If you use oil to raise the grain then you are limited to oil or wax for the finish & you won't be able to use any type of stain. I know you are not likely to on this piece but you might on another.
Other options are plain water, superglue or sanding sealer, shellac/spirit, acrylic or cellulose depending on your chosen finish.
 
As mentioned above steer clear of oil if you wish to use a different finish.
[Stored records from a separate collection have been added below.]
-- ==== Sys2Proof/Proofs/Scope.lean ====
section
/-! PROOF. Construction (R6, log entry 9) and the parameters every step keeps. -/

namespace Sys2Proof.Machine

open Sys2Proof

/-! Construction. -/

/-- A code without a variant builds nothing (R6). -/
theorem construct_of_no_variant {code : BitVec 2} (h : variantOfCode code = none) (p : Config) :
    construct code p = none := by
  simp [construct, h]

/-- A code with a variant builds its machine exactly when the parameters fit (log entry 9); whether they
fit does not depend on the variant. -/
theorem construct_of_variant {code : BitVec 2} {v : Variant} (h : variantOfCode code = some v)
    (p : Config) :
    construct code p = if p.wf then some (State.resetWith { p with variant := v }) else none := by
  rw [construct, h]; rfl

theorem construct_of_wf {code : BitVec 2} {v : Variant} (h : variantOfCode code = some v)
    {p : Config} (hp : p.wf = true) :
    construct code p = some (State.resetWith { p with variant := v }) := by
  rw [construct_of_variant h, if_pos hp]

theorem construct_of_not_wf (code : BitVec 2) {p : Config} (hp : p.wf = false) :
    construct code p = none := by
  cases h : variantOfCode code with
  | none => exact construct_of_no_variant h p
  | some v => simp [construct_of_variant h, hp]

/-! The step. -/

/-- No step changes a construction parameter (R6): a reset keeps them, and so do the host's step and the
controller's turn. -/
theorem step_keeps_cfg {s t : State} (h : step s = .next t) : t.cfg = s.cfg := by
  rcases step_eq_next h with ⟨-, rfl⟩ | ⟨-, u, hhost, hctl⟩
  · simp
  · obtain ⟨hctlCfg, -⟩ := controllerTurn_frame hctl
    obtain ⟨hhostCfg, -⟩ := hostStep_frame hhost
    calc t.cfg = u.cfg := hctlCfg
      _ = (beginClock s.nextClock (takeClock s)).cfg := hhostCfg
      _ = s.cfg := by simp

/-- Settles O12: construction by the cases of `variantOfCode`, and the frame of a step. -/
theorem variantIsFixedAtConstruction : Obligations.VariantIsFixedAtConstruction := by
  refine ⟨construct_of_no_variant rfl, fun code p => construct_of_not_wf code, fun p hp => ?_,
    fun s t => step_keeps_cfg⟩
  exact ⟨construct_of_wf rfl hp, construct_of_wf rfl hp, construct_of_wf rfl hp⟩

end Sys2Proof.Machine
end

section
/-! PROOF. The invariant of the machine: it holds at reset and every step keeps it. -/

namespace Sys2Proof.Machine

open Sys2Proof

/-! What the outside holds is not SWPC's: the invariant does not speak of it. -/

/-- The invariant does not depend on the script, the inputs to come or the true count. -/
theorem State.Inv.with_outside {s : State} (hi : s.Inv) (script : List ScriptLine)
    (clocks : List Clock) (usCount drawn : Nat) :
    State.Inv { s with script := script, clocks := clocks, usCount := usCount, drawn := drawn } :=
  { hi with }

theorem takeClock_keeps_inv {s : State} (hi : s.Inv) : (takeClock s).Inv := by
  unfold takeClock
  split
  · exact hi.with_outside s.script _ s.usCount s.drawn
  · exact hi.with_outside s.script s.clocks s.usCount _

/-- The start of a clock only withdraws the completion event and the response. -/
theorem beginClock_keeps_inv {s : State} (hi : s.Inv) (c : Clock) : (beginClock c s).Inv :=
  { hi with
    strobe := by simp
    reason := by simp }

/-! Reset. -/

/-- No byte of the zero frame holds a bit. -/
theorem frameHolds_zero (n : Nat) : frameHolds Frame.zero n := by
  intro j _; simp

theorem resetWith_inv (c : Config) : (State.resetWith c).Inv where
  busy := by simp [State.resetWith]
  timer := by simp [State.resetWith]
  start := Nat.two_pow_pos _
  bits := by simp [State.resetWith, bitsAgree]
  frame := frameHolds_zero 0
  low := rfl
  driven := by simp [State.resetWith]
  sleep := by simp [State.resetWith]
  strobe := by simp [State.resetWith]
  fresh := by simp [State.resetWith, freshReading]
  reading := .inl ⟨rfl, rfl, rfl, rfl⟩
  reason := by simp [State.resetWith]

/-- Settles O45. -/
theorem invariantHoldsAfterReset : Obligations.InvariantHoldsAfterReset := resetWith_inv

theorem resetStep_inv (s : State) : (resetStep s).Inv :=
  (resetWith_inv s.cfg).with_outside s.script s.clocks s.usCount s.drawn

/-! The host's step. -/

/-- A response whose reason is one of R75's keeps the invariant. -/
theorem respond_keeps_inv {s : State} (hi : s.Inv) {e : Bool} {d : Word}
    (hd : e = true → d = rejReserved ∨ d = rejBusy) : (respond e d s).Inv :=
  { hi with reason := by rintro r ⟨rfl⟩; exact hd }

/-- An accepted `READ` keeps the invariant (R130): it comes from `IDLE`, where the pin is released. -/
theorem startRead_keeps_inv {s : State} (hi : s.Inv) (hbusy : s.status.busy = false)
    (hstb : s.doneStb = false) : (startRead s).Inv := by
  have hidle : s.phase = .idle := by
    by_contra hp
    simp [hi.busy.2 hp] at hbusy
  exact
    { hi with
      busy := by simp
      timer := by simp
      bits := by simp [bitsAgree]
      frame := frameHolds_zero 0
      driven := by simp [hi.driven, hidle]
      sleep := by simp [hi.sleep, hidle]
      strobe := by simp [hstb] }

theorem hostStep_keeps_inv {c : Clock} {s t : State} (h : hostStep c s = .next t) (hi : s.Inv)
    (hstb : s.doneStb = false) : t.Inv := by
  rcases hostStep_eq_next h with ⟨-, rfl⟩ | ⟨e, d, sc, rfl, hd⟩ | ⟨-, hbusy, sc, rfl⟩
  · exact hi
  · exact (respond_keeps_inv hi hd).with_outside sc s.clocks s.usCount s.drawn
  · exact (respond_keeps_inv (startRead_keeps_inv hi hbusy hstb) (by simp)).with_outside
      sc s.clocks s.usCount s.drawn

/-! The request (R131, R132). -/

theorem State.Inv.doneStb_of_in_flight {s : State} (hi : s.Inv) (hp : s.phase ≠ .idle) :
    s.doneStb = false := by
  by_contra hstb
  obtain ⟨hidle, -⟩ := hi.strobe (by simpa using hstb)
  exact hp hidle

theorem State.Inv.ptRun_of_not_measuring {s : State} (hi : s.Inv)
    (hp : s.phase.isMeasuring = false) : s.ptRun = false := by
  by_contra hrun
  simp [hi.timer (by simpa using hrun)] at hp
If you want a gloss finish then use your sanding sealer to swell and support the end grain fibres prior to sanding.
Some of your other marks are due to too much pressure on the tool and it's bruising the wood,sharp tools and treat the surface like shaving a baby.
As Kim mentioned stop the lathe and sand individual spots by hand, with the grain direction where possible, even rogue end grain will respond better in one direction rather than another.
You can even use water to good effect to swell and lubricate the fibres on some pieces prior to finishing cuts, water has the advantage that it does not control your final finishing choice once dried.

Edit. Sorry for just repeating Robbo advice, me and tablets to access net away from base are not exactly quick off the mark.
 
CHJ":3lnhztk1 said:
Edit. Sorry for just repeating Robbo advice, me and tablets to access net away from base are not exactly quick off the mark.
No problem. Nice for both the OP & myself to have it confirmed by a respected source. :)

Also good point by Phil.p about not using wire wool on oak - unless you need a black speckled look. :)
 
Thanks for all the advice folks, really appreciate it. Tried the sharp tools/gentle scrape method on another oak bowl and it (of course) worked a charm. Great resource this, look forward to more chats.